Tai Ping Koon Restaurant


Tai Ping Koon Restaurant 太平館餐廳
Address: 6 Pak Sha Road, Causeway Bay, Hong Kong
香港銅鑼彎白沙道6號
Tel: 2576 9161


The other “stream” is Western/Cantonese style imported from Guangzhou where in the mid 19th century it was one of five trading posts the Brits had established in China.


Taiping Koon first opened its door to business in Canton in 1860, the year the Britsih won the second Opium War and got Kowloon ceded to the Crown. In 1935, the restaurant moved south and opened their first branch in Hong Kong.

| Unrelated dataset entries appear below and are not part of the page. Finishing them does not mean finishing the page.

/-! ## The cycle with the signal down -/

/-- What an instruction reads from a register is what the register holds after fetch. -/
theorem afterFetch_reg (s : State) (r : RegIdx) : (afterFetch s).reg r = cycleReg s r := by
  rw [cycleReg]
  split
  case isTrue h => exact h ▸ afterFetch_pc s
  case isFalse h => exact afterFetch_reg_other s h

theorem cycleReg_pc (s : State) : cycleReg s .pc = s.pc + 8 := if_pos rfl

/-- A cycle that leaves the signal down ends where execute does. -/
theorem step_of_exec_term_false {s t : State} {i : Instr} (hf : Fetches s i) (he : exec i (afterFetch s) = .next t)
    (ht : t.term = false) : step s = .next t := by
  rw [step_of_exec_next hf he, checkTerm_of_term_false ht]

/-! ## Instructions that write one register -/

/-- The register and the value of `registerResult` are what execute writes. -/
theorem exec_of_registerResult {s : State} {i : Instr} {rd : RegIdx} {v : Word}
    (h : registerResult s i = some (rd, v)) : exec i (afterFetch s) = .next ((afterFetch s).setReg rd v) := by
  cases i with
  | jmp | str | stb | trp => cases h
  | mov rd rs =>
    cases h
    rw [exec_mov, afterFetch_reg]
  | movi => cases h; rfl
  | lda _ a | ldr _ a =>
    obtain ⟨hfits, hv⟩ := Option.ite_none_right_eq_some.mp h
    cases hv
    exact load_word_of_fits rd hfits
  | ldb _ a =>
    obtain ⟨hfits, hv⟩ := Option.ite_none_right_eq_some.mp h
    cases hv
    exact load_byte_of_fits rd hfits
  | add => cases h; rw [exec_add, afterFetch_reg, afterFetch_reg]
  | addi => cases h; rw [exec_addi, afterFetch_reg]
  | sub => cases h; rw [exec_sub, afterFetch_reg, afterFetch_reg]
  | subi => cases h; rw [exec_subi, afterFetch_reg]
  | mul => cases h; rw [exec_mul, afterFetch_reg, afterFetch_reg]
  | muli => cases h; rw [exec_muli, afterFetch_reg]
  | div _ rs1 rs2 =>
    obtain ⟨hne, hv⟩ := Option.ite_none_left_eq_some.mp h
    cases hv
    rw [← afterFetch_reg] at hne
    rw [← afterFetch_reg, ← afterFetch_reg]
    exact arith_divu_of_ne (src := .reg rs2) rd hne
  | sdiv _ rs1 rs2 =>
    obtain ⟨hne, hv⟩ := Option.ite_none_left_eq_some.mp h
    cases hv
    rw [← afterFetch_reg] at hne
    rw [← afterFetch_reg, ← afterFetch_reg]
    exact arith_divs_of_ne (src := .reg rs2) rd hne
  | divi _ rs v' =>
    obtain ⟨hne, hv⟩ := Option.ite_none_left_eq_some.mp h
    cases hv
    rw [← afterFetch_reg]
    exact arith_divu_of_ne (src := .imm v') rd hne

/-- The cycle of an instruction that writes one register. -/
theorem step_of_registerResult {s : State} {i : Instr} {rd : RegIdx} {v : Word} (hf : Fetches s i)
    (hterm : s.term = false) (h : registerResult s i = some (rd, v)) : step s = .next ((afterFetch s).setReg rd v) :=
  step_of_exec_term_false hf (exec_of_registerResult h) hterm

/-- Settles O28: the cycle ends with the value in PC, and the next fetch looks at that PC. -/
theorem uncheckedJumpFaultsAtNextFetch : Obligations.UncheckedJumpFaultsAtNextFetch := by
  intro s i v hf hterm h
  have hpc : ((afterFetch s).setReg .pc v).pc = v := State.setPc_pc _ v
  have hrun : ((afterFetch s).setReg .pc v).fsm = .running := hf.1.1
  refine ⟨_, step_of_registerResult hf hterm h, hrun, hpc, fun r hr => ?frame, rfl, fun hfits => ?fits,
    fun hover => ?overruns⟩
  case frame => rw [State.setReg_reg_other _ _ hr, afterFetch_reg_other s hr]
  case fits => exact ⟨_, fetch_of_fits (by rw [hpc]; exact hfits), rfl⟩
  case overruns =>
    exact ⟨_, step_of_not_fits hrun (by rw [hpc]; exact hover), rfl, hpc, rfl, hpc⟩

/-! ## Stores -/

/-- The cycle of a store in bounds. -/
theorem step_of_store {s : State} {i : Instr} {rs : RegIdx} {a : Word} {n : Nat}
    (hi : i = .str rs a ∧ n = 4 ∨ i = .stb rs a ∧ n = 1) (hf : Fetches s i) (hterm : s.term = false)
    (hfits : a.toNat + n ≤ s.memSize.toNat) : step s = .next (stored (afterFetch s) a.toNat n (cycleReg s rs)) := by
  refine step_of_exec_term_false hf ?_ hterm
  rw [← afterFetch_reg]
  obtain ⟨rfl, rfl⟩ | ⟨rfl, rfl⟩ := hi <;> exact store_of_fits rs hfits

/-- Settles O29: execute reads the registers as fetch left them, whichever instruction it runs. -/
theorem pcReadsAsNextAddress : Obligations.PcReadsAsNextAddress := by
  intro s hterm
  refine ⟨cycleReg_pc s, fun i rd v hf h => ?register,
    fun rs a hwf => ⟨fun hf hfits => ?word, fun hf hfits => ?byte⟩, fun hf => ?dump⟩
  case register =>
    refine ⟨_, step_of_registerResult hf hterm h, State.setReg_reg_same _ _ _, fun r hr => ?_⟩
    rw [State.setReg_reg_other _ _ hr, afterFetch_reg]
  case word => exact ⟨_, step_of_store (.inl ⟨rfl, rfl⟩) hf hterm hfits, wordAt_stored (s := afterFetch s) hwf _ _⟩
  case byte =>
    refine ⟨_, step_of_store (.inr ⟨rfl, rfl⟩) hf hterm hfits, ?_⟩
    exact (writesMem_stored (s := afterFetch s) hwf _ 1 _).1 0 Nat.one_pos
  case dump =>
    refine ⟨_, fun r => udecimal (cycleReg s r).toNat, step_of_exec_term_false hf (exec_trp_ninetyEight _) hterm,
      fun r => udecimal_isNumeral (toNat_lt_pow_ten _), ?_⟩
    simp only [State.emit_out, dumpText_eq, afterFetch_reg]
    rfl

/-- Settles O34: the next fetch reads its record, eight bytes past this one, from the memory the store left. -/
theorem storeIsSeenByNextFetch : Obligations.StoreIsSeenByNextFetch := by
  intro s i rs a n hi hf hwf hterm hfits hnext
  have hbyte : ∀ b, byteAt (stored (afterFetch s) a.toNat n (cycleReg s rs)) b =
      byteAfterStore s a.toNat n (cycleReg s rs) b := byteAt_stored (s := afterFetch s) hwf _ _ _
  have hpc : (stored (afterFetch s) a.toNat n (cycleReg s rs)).pc = s.pc + 8 := afterFetch_pc s
  have hpcNat : (s.pc + 8).toNat = s.pc.toNat + 8 := State.pc_add_eight s hf.1.2
  generalize ht : stored (afterFetch s) a.toNat n (cycleReg s rs) = t at hbyte hpc
  have hfetch : t.fetch = some ((t.setIr (recordAt t)).setPc (t.pc + 8)) := by
    refine fetch_of_fits ?_
    rw [hpc, hpcNat, ← ht]
    exact hnext
  refine ⟨t, _, ht ▸ step_of_store hi hf hterm hfits, ht ▸ rfl, hbyte, hfetch, ?pc, ?ir⟩
  case pc =>
    rw [State.setPc_pc, hpc, BitVec.add_assoc]
    rfl
  case ir =>
    simp only [State.setPc_ir, State.setIr_ir, recordAt, wordAt, hpc, hpcNat, hbyte]

end Sys2Proof.Proofs
end

section
/-! SUPPORT. 70_reset_and_hazards.md R271 to R273 and 10_state.md R39: the state after reset, what a launch sets, and the launches that do not start the CORE. -/

namespace Sys2Proof.Proofs

open Sys2Proof.Machine Sys2Proof.Claims

/-! ## Reset -/

theorem reset_reg (r : RegIdx) : State.reset.reg r = 0 := by
  simp [State.reg, State.reset]

/-- Settles O52, by evaluation of the reset state and of the launch of four zeros. -/
theorem resetState : Obligations.ResetState :=
  ⟨reset_reg, fun _ => rfl, rfl, rfl, rfl, rfl, rfl, rfl, rfl, rfl, rfl⟩

/-! ## The launched state -/

/-- The initial PC is the little-endian word of the first four image bytes (70_reset_and_hazards.md R271). -/
theorem launchedState_pc (n : Word) (b0 b1 b2 b3 : Byte) (more : List Byte) :
    (launchedState n (b0 :: b1 :: b2 :: b3 :: more)).pc = b3 ++ b2 ++ b1 ++ b0 := by
  have hword : Memory.readBytes (Memory.writeBytes [] 0 (b0 :: b1 :: b2 :: b3 :: more)) 0 4 = [b0, b1, b2, b3] := by
    simp [Memory.readBytes, read_writeBytes_zeroed]
  rw [launchedState, State.setPc_pc, hword, ofNat_leNat_four]

theorem launchedState_reg_other (n : Word) (image : List Byte) {r : RegIdx} (h : r ≠ .pc) :
    (launchedState n image).reg r = 0 := by
  rw [launchedState, State.setPc_reg_other _ _ h]
  exact reset_reg r

/-- Settles O50: the launched state differs from reset in the image, MEM_SIZE and the initial PC word. -/
theorem launchSetsTheState : Obligations.LaunchSetsTheState := by
  intro n b0 b1 b2 b3 more s h
  obtain ⟨_, himage, -, -, -, -, rfl⟩ := launch_ready h
  cases himage
  exact ⟨launchedState_pc _ _ _ _ _ _, fun r hr => launchedState_reg_other _ _ hr, rfl⟩

/-! ## Launches that do not start the CORE -/

/-- A launch error other than a fault has an exit status of its own (60_exceptions.md R250). -/
theorem endsBeforeReset {n : Nat} {image : Option (List Byte)} {e : Config.ExitOutcome} (h : launch n image = .ended e)
    (hfault : e ≠ .fault) (hsuccess : e ≠ .success) : EndsBeforeReset n image e := by
  refine ⟨h, fun r hl => ⟨?_, hl.1.ne hfault, lawful_ne_success hl hsuccess⟩⟩
  rw [h, LaunchResult.exitStatus]

/-- Settles O51: each clause is the first check of the launch that fails. -/
theorem launchRefusals : Obligations.LaunchRefusals := by
  refine ⟨fun n image hsize => ?size, fun n hsize => ?argument, fun n image hsize hshort => ?short,
    fun n image hsize h4 hword hlarge => ?large⟩
  case size => exact endsBeforeReset (if_pos hsize) (by decide) (by decide)
  case argument => exact endsBeforeReset (if_neg (Nat.not_le.mpr hsize)) (by decide) (by decide)
  case short => simp only [launch, if_neg (Nat.not_le.mpr hsize), if_pos hshort]
  case large =>
    refine endsBeforeReset ?_ (by decide) (by decide)
    have hnotShort : ¬(n < 4 ∨ image.length < 4) := by omega
    simp only [launch, if_neg (Nat.not_le.mpr hsize), if_neg hnotShort, if_pos hlarge]

end Sys2Proof.Proofs
end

Comparing Taiping Koon with Queen’s Café, the former is not as glamorous as the latter. The Queen’s was the scene of a few movies but Taiping Koon could match in every other aspect food-wise with the Queen’s. In terms of tradition, TK has more. It is told that the recipe for one of their signature dish – the Swiss Chicken Wing瑞士雞翼 has remained as it is for generations. The sauce used is actually sweet soy sauce. And, when it was first introduced in the restaurant, the Ang Mo misunderstood “sweet” as “Swiss” and so it was called Swiss Chicken Wing in stead of Sweet Chicken Wing ever since


Other signature dishes include Smoked Pomfret煙鯧魚, Fried Pigeon 燒乳鴿and Vanilla Soufflé云呢拿梳厘. Fried Beef Hofun in Swiss Sauce 瑞士汁牛河and Bake Pork Chop Rice 焗豬排飯are also best amongst the best.

Queen's Cafe


Queens’s Café 皇后餐廳
Address: G/F., Yue King Commercial Building, 15 Hysan Road, Causeway Bay, HK
香港銅鑼彎希慎道15號裕景商業大廈地下
Tel: 2576 2658

Traditionally, there are two “streams” of the Dishes a la hong Kong. One is the Russian/Shanghainese style brought to us in 1949 by fleeing Shanghai restaurateurs. In its heydays, there were many of them. Unfortunately, Queen's Café is the last surviving member of this disappearing group.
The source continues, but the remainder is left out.